First steps (tutorial) - juergenlerner/eventnet GitHub Wiki

Event network analyzer (eventnet): statistical analysis of networks of relational events.

Overview

A single relational event encodes who does when what to whom. Examples include a person sending an email to another person, a Wikipedia user editing a Wikipedia article, a customer buying a certain product, or a country signing an agreement with another country.

A relational event model, consequently, seeks to explain who is going to do when what to whom. Often, events that happen among two nodes might depend on other events that happened before on other pairs of nodes. For instance, Alice might send an email to Bob because, previously, Bob contacted Charlie who then called Alice. Such network effects are typical in the examples mentioned above. The computation of explanatory variables for these network effects - along with the maintenance of the pairs of nodes on which events might happen (the risk set) - is one of the main challenges when specifying and estimating relational event models.

The event network analyzer software tackles this by taking one or several input files, containing lists of relational events, and computing expanatory variables (statistics) for all observations, events and non-events, that can then be analyzed by standard statistical software for time-to-event data, such as provided by the package survival in the R software for statistical computing.

Starting eventnet

To use eventnet, download the JAR file of the latest version and start the program by double-clicking or via the command java -jar eventnet-x.y.jar. (The latter option is even preferable since you will get more detailed error messages, if any, and you can increase the memory size. For instance, the command java -jar -Xmx4g eventnet-x.y.jar starts eventnet with 4GB memory, etc.)

Eventnet is written in java and needs the java runtime environment (JRE), Java 8 or higher. You may also search for "download java runtime environment <my operating system>" for other possibilities to get the JRE.

A graphical user interface (GUI) opens in which you can specify the input data and what eventnet should do with it.
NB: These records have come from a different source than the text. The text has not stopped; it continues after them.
-- ==== Sys2Proof/Machine/Mbx.lean ====
section
/-! DEFINITION. The mailbox (R454 to R463): the rings of BAR4, the checks of R456, the commands of R457, responses, firmware
packets and downloads. -/

namespace Sys2Proof.Machine

/-- Bytes of the H2D ring. -/
def h2dBytes : Nat := 0xC0000
/-- Bytes of the D2H ring, which follows it in BAR4. -/
def d2hBytes : Nat := 0x40000

/-- `MBX_H2D_HEAD` in bytes. -/
def State.h2dHead (s : State) : Nat := 64 * s.rd F.MBX_H2D_HEAD_POS
/-- `MBX_H2D_TAIL`. -/
def State.h2dTail (s : State) : Nat := 64 * s.rd F.MBX_H2D_TAIL_POS
/-- `MBX_D2H_HEAD`. -/
def State.d2hHead (s : State) : Nat := 64 * s.rd F.MBX_D2H_HEAD_POS
/-- `MBX_D2H_TAIL`. -/
def State.d2hTail (s : State) : Nat := 64 * s.rd F.MBX_D2H_TAIL_POS

/-- Bytes of BAR4. -/
def State.bar4 (s : State) (a n : Nat) : List Byte := memRead s.mbx.ring a n

/-- Write bytes of BAR4. -/
def State.bar4Put (s : State) (a : Nat) (d : List Byte) : State := { s with mbx := { s.mbx with ring := memWrite s.mbx.ring a d } }

/-- The host's posted writes from an H2D position on, going on at offset 0 after the end of the ring. -/
def State.h2dPut (s : State) (at_ : Nat) (d : List Byte) : State :=
  let n := h2dBytes - at_
  (s.bar4Put at_ (d.take n)).bar4Put 0 ((d.drop n).take h2dBytes)

/-- The extent of a packet (R455). -/
def extent (len : Nat) : Nat := 64 + 64 * ceilDiv len 64

/-- A packet header (R455). -/
structure Pkt where
  op : Nat
  flags : Nat
  status : Nat
  len : Nat
  tag : Nat
  args : List Nat
  deriving DecidableEq, Repr

/-- The 64 bytes of a header, with HCHK. -/
def Pkt.bytes (p : Pkt) : List Byte :=
  let b := leBytes 1 p.op ++ leBytes 1 p.flags ++ leBytes 2 p.status ++ leBytes 4 p.len ++ leBytes 8 p.tag ++
    ((List.range 4).flatMap (fun i => leBytes 8 (p.args.getD i 0))) ++ List.replicate 12 0
  b ++ leBytes 4 (crc32c b)

/-- The header in 64 bytes. -/
def pktOf (b : List Byte) : Pkt :=
  let f := fun (lo n : Nat) => leNat ((b.drop lo).take n)
  { op := f 0 1, flags := f 1 1, status := f 2 2, len := f 4 4, tag := f 8 8, args := (List.range 4).map (fun i => f (16 + 8 * i) 8) }

/-- An argument. -/
def Pkt.arg (p : Pkt) (i : Nat) : Nat := p.args.getD i 0

/-! The D2H ring. -/

/-- Write a packet to the D2H ring (R454, R461): a WRAP header first when it does not fit before the end; SOFT0 with the new
tail. None while the ring lacks room. -/
def State.d2hPut (s : State) (p : Pkt) (data : List Byte) : Option State :=
  let t := s.d2hTail
  let e := extent data.length
  let used := (t + d2hBytes - s.d2hHead) % d2hBytes
  let fits := decide (t + e ≤ d2hBytes)
  let need := if fits then e else d2hBytes - t + e
  if d2hBytes - 128 < used + need then none
  else
    let s := if fits then s else s.bar4Put (h2dBytes + t) ({ op := 0, flags := 0, status := 0, len := 0, tag := 0, args := [] } : Pkt).bytes
    let at_ := if fits then t else 0
    let pad := List.replicate (e - 64 - data.length) 0
    let s := s.bar4Put (h2dBytes + at_) (({ p with len := data.length } : Pkt).bytes ++ data ++ pad)
    let tail := (at_ + e) % d2hBytes
    some (((s.wr F.MBX_D2H_TAIL_POS (tail / 64)).ctr F.MBX_TX_CTR).note 0x1C0 tail)

/-- The response to a request: FLAGS.RESP, TAG and OP copied. -/
def Pkt.answer (p : Pkt) (status : Nat) (args : List Nat) : Pkt :=
  { op := p.op, flags := 1, status := status, len := 0, tag := p.tag, args := args }

/-! The H2D ring (R456). -/

/-- Does the device read the H2D ring now, and is there something to read? -/
def State.h2dLive (s : State) : Bool :=
  s.flag F.MBX_CTL_EN && decide (s.life ≠ .cold) && decide (s.h2dHead ≠ s.h2dTail)

/-- The header at HEAD. -/
def State.pktAt (s : State) : Pkt := pktOf (s.bar4 s.h2dHead 64)

/-- Is an OP one of R457? -/
def opListed (op : Nat) : Bool :=
  decide (op ≤ 3 ∨ op = 5 ∨ op = 6 ∨ op = 7 ∨ (0x10 ≤ op ∧ op ≤ 0x12) ∨ (0x20 ≤ op ∧ op ≤ 0x3F))

/-- Does LEN equal what the OP requires (R457)? -/
def Pkt.lenOk (p : Pkt) : Bool :=
  if p.op = 3 then decide (p.len = if bitOf (p.arg 0) 24 then 65536 else 0)
  else if p.op = 6 then decide (p.len = 64)
  else if 0x20 ≤ p.op ∧ p.op ≤ 0x3F then true
  else if opListed p.op then decide (p.len = 0)
  else true

/-- What the checks of R456 say of the packet at HEAD. `all` moves HEAD to TAIL, otherwise HEAD advances by the extent. -/
inductive Verdict where
  | pass | wrap | wait
  | reject (status : Nat) (all : Bool)
  deriving DecidableEq, Repr

/-- Status codes of R459. -/
def mxOk : Nat := 0
def mxLength : Nat := 1
def mxHeader : Nat := 2
def mxUnknown : Nat := 3
def mxBadArg : Nat := 4
def mxState : Nat := 5
def mxNoFw : Nat := 6
def mxCrc : Nat := 7
def mxVault : Nat := 8
def mxBusy : Nat := 9

/-- The checks of R456, in order. -/
def State.judge (s : State) : Verdict :=
  let b := s.bar4 s.h2dHead 64
  let p := pktOf b
  let e := extent p.len
  let have_ := (s.h2dTail + h2dBytes - s.h2dHead) % h2dBytes
  if crc32c (b.take 60) ≠ leNat (b.drop 60) then .reject mxHeader true
  else if p.op = 0 then .wrap
  else if 65536 < p.len then .reject mxLength true
  else if have_ < e ∨ h2dBytes < s.h2dHead + e then .wait
  else if (b.drop 48).take 12 ≠ List.replicate 12 0 then .reject mxBadArg false
  else if !p.lenOk then .reject mxLength false
  else if !opListed p.op then .reject mxUnknown false
  else .pass

/-- HEAD moves to a byte offset. -/
def State.headTo (s : State) (h : Nat) : State := s.wr F.MBX_H2D_HEAD_POS (h % h2dBytes / 64)

/-- The packet at HEAD is taken: HEAD advances by its extent. -/
def State.pktTake (s : State) : State := (s.headTo (s.h2dHead + extent s.pktAt.len)).ctr F.MBX_RX_CTR

/-- Reject the packet at HEAD (R456): none while the response has no room. -/
def State.pktReject (s : State) (status : Nat) (all : Bool) : Option State :=
  let p := s.pktAt
  let s1 := if all then (s.headTo s.h2dTail).ctr F.MBX_RX_CTR else s.pktTake
  let s1 := if status = mxHeader then s1.setFlag F.MBX_STATUS_HDR_ERR
    else if status = mxLength then s1.setFlag F.MBX_STATUS_LEN_ERR else s1
  (s1.ctr F.MBX_REJECT_CTR).d2hPut (p.answer status []) []

/-- Read on from HEAD: reject what fails, up to a packet that passes, that waits for the tail, or whose response finds no room. -/
def State.h2dScan : Nat → State → State
  | 0, s => s
  | n + 1, s =>
    if s.h2dLive then
      match s.judge with
      | .reject st all =>
        match s.pktReject st all with
        | some s => State.h2dScan n { s with mbx := { s.mbx with since := none } }
        | none => s
      | .wait => if s.mbx.since.isSome then s else { s with mbx := { s.mbx with since := some s.now } }
      | _ => { s with mbx := { s.mbx with since := none } }
    else { s with mbx := { s.mbx with since := none } }

/-- Read on. -/
def State.h2dRead (s : State) : State := State.h2dScan (h2dBytes / 64 + 1) s

/-- A store of `MBX_H2D_TAIL`. -/
def State.h2dTailStore (s : State) (v : Nat) : State :=
  if h2dBytes ≤ 64 * bitsOf v 6 14 then s.setFlag F.MBX_STATUS_LEN_ERR
  else (s.wr F.MBX_H2D_TAIL_POS (bitsOf v 6 14)).h2dRead

/-- MBX_H2D_TAIL_WRITE: the bytes the service host wrote from the old tail on, then the tail. -/
def execMbxH2dTailWrite (v : Nat) (data : List Byte) (s : State) : Res :=
  .next ((s.h2dPut s.h2dTail data).h2dTailStore v)

/-- MBX_WRAP: a WRAP header moves HEAD to offset 0. -/
def execMbxWrap (s : State) : Res :=
  .next (if s.h2dLive = true ∧ s.judge = .wrap then (s.headTo 0).h2dRead else s)

/-- MBX_EXTENT_TIMEOUT: the tail has not covered the packet within 1 ms. -/
def execMbxExtentTimeout (s : State) : Res :=
  .next (
    match s.mbx.since with
    | some t =>
      if s.h2dLive = true ∧ s.judge = .wait ∧ t + 1000000 ≤ s.now then
        match s.pktReject mxLength true with
        | some s => s.h2dRead
        | none => s
      else s
    | none => s)

/-! Commands of the device. -/

/-- What a device command answers: state, STATUS, arguments, payload. -/
abbrev MbxRes := State × Nat × List Nat × List Byte

/-- A device command at HEAD that has passed: carried out, answered and taken; nothing while the answer has no room. -/
def State.mbxRow (s : State) (op : Nat) (f : Pkt → List Byte → State → MbxRes) : State :=
  if s.h2dLive = true ∧ s.judge = .pass ∧ s.pktAt.op = op then
    let p := s.pktAt
    let r := f p (s.bar4 (s.h2dHead + 64) p.len) s
    match r.1.pktTake.d2hPut (p.answer r.2.1 r.2.2.1) r.2.2.2 with
    | some s => s.h2dRead
    | none => s
  else s

/-- MBX_PING. -/
def execMbxPing (s : State) : Res := .next (s.mbxRow 0x01 (fun p _ s => (s, mxOk, p.args, [])))

/-- TJ as 16 bits, signed. -/
def State.tj16 (s : State) : Nat := (BitVec.ofInt 16 (sextInt 11 (s.rd F.PWR_THERM_TJ))).toNat

/-- The STATUS payload (R457). -/
def State.statusBytes (s : State) : List Byte :=
  let lo := fun (off : Nat) => (s.regGet off).toNat
  leBytes 1 s.life.code ++ leBytes 1 s.headId ++ leBytes 1 s.fuse.variant.code ++ leBytes 1 s.fuse.variant.hbmGib ++
  leBytes 1 (lo 0x100040) ++ leBytes 1 (lo 0x100080) ++ leBytes 1 (lo 0x100008 % 4) ++ leBytes 1 (lo 0x600000) ++
  leBytes 8 s.fuse.variant.units ++ leBytes 8 s.now ++ leBytes 8 s.calNow ++ leBytes 2 s.tj16 ++
  leBytes 1 (lo F.PWR_RST_CAUSE_CAUSE.off) ++ leBytes 1 0 ++ leBytes 4 (s.rd F.GLB_FWSTATE_CODE) ++ leBytes 4 s.log.boots ++
  List.replicate 20 0

/-- MBX_STATUS. -/
def execMbxStatus (s : State) : Res := .next (s.mbxRow 0x02 (fun _ _ s => (s, mxOk, [], s.statusBytes)))

/-- DOWNLOAD (R462): BLOCK, bank state, an INLINE payload copied, and the CRC of the block. -/
def mbxDownload (p : Pkt) (data : List Byte) (s : State) : MbxRes :=
  let k := bitsOf (p.arg 0) 0 16
  let b := bitsOf (p.arg 0) 16 1
  if 2047 < k then (s, mxBadArg, [], [])
  else if s.bankState b ≠ 1 then (s, mxState, [], [])
  else
    let a := s.bankBase b + 65536 * k
    let s := if bitOf (p.arg 0) 24 then (s.eccWrite a data).1 else s
    if crc64 (s.bytes a 65536) = p.arg 1 ∧ s.badIn a 65536 = false then (s.blockSet b k true, mxOk, [], [])
    else (s.blockSet b k false, mxCrc, [], [])

/-- MBX_DOWNLOAD. -/
def execMbxDownload (s : State) : Res := .next (s.mbxRow 0x03 mbxDownload)

/-- LOG_READ. -/
def mbxLogRead (p : Pkt) (_ : List Byte) (s : State) : MbxRes :=
  let first := bitsOf (p.arg 0) 0 12
  let n := bitsOf (p.arg 1) 0 9
  if 1 ≤ n ∧ n ≤ 256 ∧ first + n ≤ 4096 then (s, mxOk, [], (rangeFrom first n).flatMap s.logBytes)
  else (s, mxBadArg, [], [])

/-- MBX_LOG_READ. -/
def execMbxLogRead (s : State) : Res := .next (s.mbxRow 0x05 mbxLogRead)

/-- A command through Vault port H: BUSY while the port is BUSY or has DONE set; VAULT with the RESULT when it is not OK. -/
def State.mbxVault (s : State) (op : Nat) (data : List Byte) (f : VCmd → State → VRes) : MbxRes :=
  let q := s.port 0
  if q.cmd.isSome || q.done then (s, mxBusy, [], [])
  else
    let r := f { port := 0, op := op, a := 0, b := 0, attr := 0, data := data } s
    if r.2.1 = 0 then (r.1, mxOk, [], r.2.2) else (r.1, mxVault, [r.2.1], [])

/-- MBX_ATTEST. -/
def execMbxAttest (s : State) : Res := .next (s.mbxRow 0x06 (fun _ d s => s.mbxVault 0x0D d vAttest))

/-- MBX_CERT. -/
def execMbxCert (s : State) : Res := .next (s.mbxRow 0x07 (fun _ _ s => s.mbxVault 0x0E [] vGetCert))

/-! Firmware commands (R460). -/

/-- The item of a firmware command: SOURCE 3, the packet header in g1 to g8, the payload's handle. -/
def fwItem (b : List Byte) (h q : Nat) : Item :=
  { hdr := (List.range 8).map (fun i => BitVec.ofNat 64 (leNat ((b.drop (8 * i)).take 8))), handle := BitVec.ofNat 64 h
    queue := q, deadline := 0, stamp := 0, hasDl := false, source := 3, cls := 0, tenant := 0 }

/-- The buffer with a firmware command's payload; handle 0 when LEN is 0. -/
def State.fwBuf (s : State) (d : List Byte) : Option (Nat × State) :=
  if d = [] then some (0, s)
  else (s.stgAlloc d.length).map (fun r => (r.1, (r.2.eccWrite (hAddr r.1 0) d).1))

/-- Deliver the firmware command at HEAD as an item, hold it, or answer NO_FIRMWARE. -/
def State.fwDeliver (s : State) : State :=
  let p := s.pktAt
  if !s.flag F.MBX_FWQ_VALID then
    match (s.pktTake.clrFlag F.MBX_STATUS_HELD).d2hPut (p.answer mxNoFw []) [] with
    | some s => s.h2dRead
    | none => s
  else
    match s.fwBuf (s.bar4 (s.h2dHead + 64) p.len) with
    | none => s.setFlag F.MBX_STATUS_HELD
    | some r =>
      match r.2.enqueue (fwItem (s.bar4 s.h2dHead 64) r.1 (s.rd F.MBX_FWQ_QUEUE)) with
      | none => s.setFlag F.MBX_STATUS_HELD
      | some x => (x.2.pktTake.clrFlag F.MBX_STATUS_HELD).h2dRead

/-- A firmware command at HEAD that has passed, with an OP between two bounds. -/
def State.fwRow (s : State) (lo hi : Nat) : State :=
  if s.h2dLive = true ∧ s.judge = .pass ∧ lo ≤ s.pktAt.op ∧ s.pktAt.op ≤ hi then s.fwDeliver else s

/-- MBX_ACTIVATE. -/
def execMbxActivate (s : State) : Res := .next (s.fwRow 0x10 0x10)
/-- MBX_RELEASE. -/
def execMbxRelease (s : State) : Res := .next (s.fwRow 0x11 0x11)
/-- MBX_UPDATE. -/
def execMbxUpdate (s : State) : Res := .next (s.fwRow 0x12 0x12)
/-- MBX_FW. -/
def execMbxFw (s : State) : Res := .next (s.fwRow 0x20 0x3F)
/-- MBX_HOLD_RETRY: the packet held at HEAD is tried again. -/
def execMbxHoldRetry (s : State) : Res := .next (if s.flag F.MBX_STATUS_HELD then s.fwRow 0x10 0x3F else s)

/-! Resets, D2H space and SEND. -/

/-- A reset of the mailbox (R463). -/
def State.mbxReset (s : State) : State :=
  let s := (s.wr F.MBX_H2D_HEAD_POS 0).wr F.MBX_H2D_TAIL_POS 0
  let s := ((s.wr F.MBX_D2H_HEAD_POS 0).wr F.MBX_D2H_TAIL_POS 0).clrFlag F.MBX_CTL_EN
  { s.clrFlag F.MBX_STATUS_HELD with mbx := { s.mbx with since := none } }

/-- A store of `MBX_CTL`. -/
def State.mbxCtl (s : State) (v : Nat) : State :=
  if bitOf v 1 then s.mbxReset else (s.wr F.MBX_CTL_EN v).h2dRead

/-- MBX_RESET_WRITE. -/
def execMbxResetWrite (s : State) : Res := .next (s.mbxCtl 2)

/-- A store of `MBX_D2H_HEAD`: ignored with LEN_ERR when it passes the tail. -/
def State.d2hHeadStore (s : State) (v : Nat) : State :=
  let h := 64 * bitsOf v 6 14
  let old := s.d2hHead
  if d2hBytes ≤ h ∨ (s.d2hTail + d2hBytes - old) % d2hBytes < (h + d2hBytes - old) % d2hBytes then s.setFlag F.MBX_STATUS_LEN_ERR
  else (s.wr F.MBX_D2H_HEAD_POS (h / 64)).h2dRead

/-- MBX_D2H_HEAD_WRITE. -/
def execMbxD2hHeadWrite (v : Nat) (s : State) : Res := .next (s.d2hHeadStore v)

/-- The checks of a SEND (R95, R461). -/
def sendCheck (j : Job) (s : State) : Bool :=
  decide (j.fld 3 1 < 4 ∧ j.fld 6 2 = 0 ∧ j.fld 20 4 ≤ 65536) &&
    (decide (j.fld 20 4 = 0) || s.inHandle (j.fld 8 8) (j.fld 16 4) (j.fld 20 4))

/-- SEND. -/
def mbxSend (j : Job) (s : State) : JobDo :=
  if !s.flag F.MBX_CTL_EN then
    .done ((s.clrFlag F.MBX_STATUS_D2H_FULL).ctr F.MBX_DROPPED_CTR) (j.fld 8 8) { status := stDone, aux := 1, result := 0 }
  else
    match s.unitRead (hAddr (j.fld 8 8) (j.fld 16 4)) (j.fld 20 4) with
    | (s, none) => .memErr s 0x0D 0
    | (s, some d) =>
      match s.d2hPut { op := j.fld 2 1, flags := j.fld 3 1, status := j.fld 4 2, len := 0, tag := j.fld 24 8
                       args := (List.range 4).map (fun i => j.fld (32 + 8 * i) 8) } d with
      | some s => .done (s.clrFlag F.MBX_STATUS_D2H_FULL) (j.fld 8 8) (.st stDone)
      | none => .held (s.setFlag F.MBX_STATUS_D2H_FULL)

/-- MBX_SEND. -/
def execMbxSend (cl : Nat) (s : State) : Res := .next (s.runJob 0x0D 0 cl (isOp 1) sendCheck mbxSend)

end Sys2Proof.Machine
end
All of these specifications can be saved in a configuration file, which can be opened in eventnet on the same or a different computer. A saved configuration, thus, ensures reproducibility and can save a lot of work.

(Known bug on macOS: at least on some computers running macOS, the file browser opened from eventnet does not let you create a new file. A workaround is to save the configuration to an already existing file, for instance, the example configuration file human_migration_configuration.xml. Be sure to save configurations only to files that you don't need anymore. Of course, the old content will be overwritten.)

If you cannot start eventnet at all, you may have a look at the troubleshooting help page, which lists some common problems and tries to come up with solutions.

Eventnet configurations

A configuration, together with the input data determines the result. This ensures reproducibility. It is also possible to create or modify the configuration file (which is in XML format) "by hand"; or otherwise and let eventnet execute the computations. Configurations can be saved, loaded, renamed, or executed via the file menu and/or in the area on the left-hand side of the eventnet GUI. The content of a configuration is specified in the six tabs in the larger right-hand side of the eventnet GUI. The content of these tabs should be filled in order, from (i) to (vi), since options for latter settings might depend on previous ones.

The six parts of a configuration, specified each in one of the six tabs, are described in the following. (The description below is very short. More details can be found in the basic tutorial.)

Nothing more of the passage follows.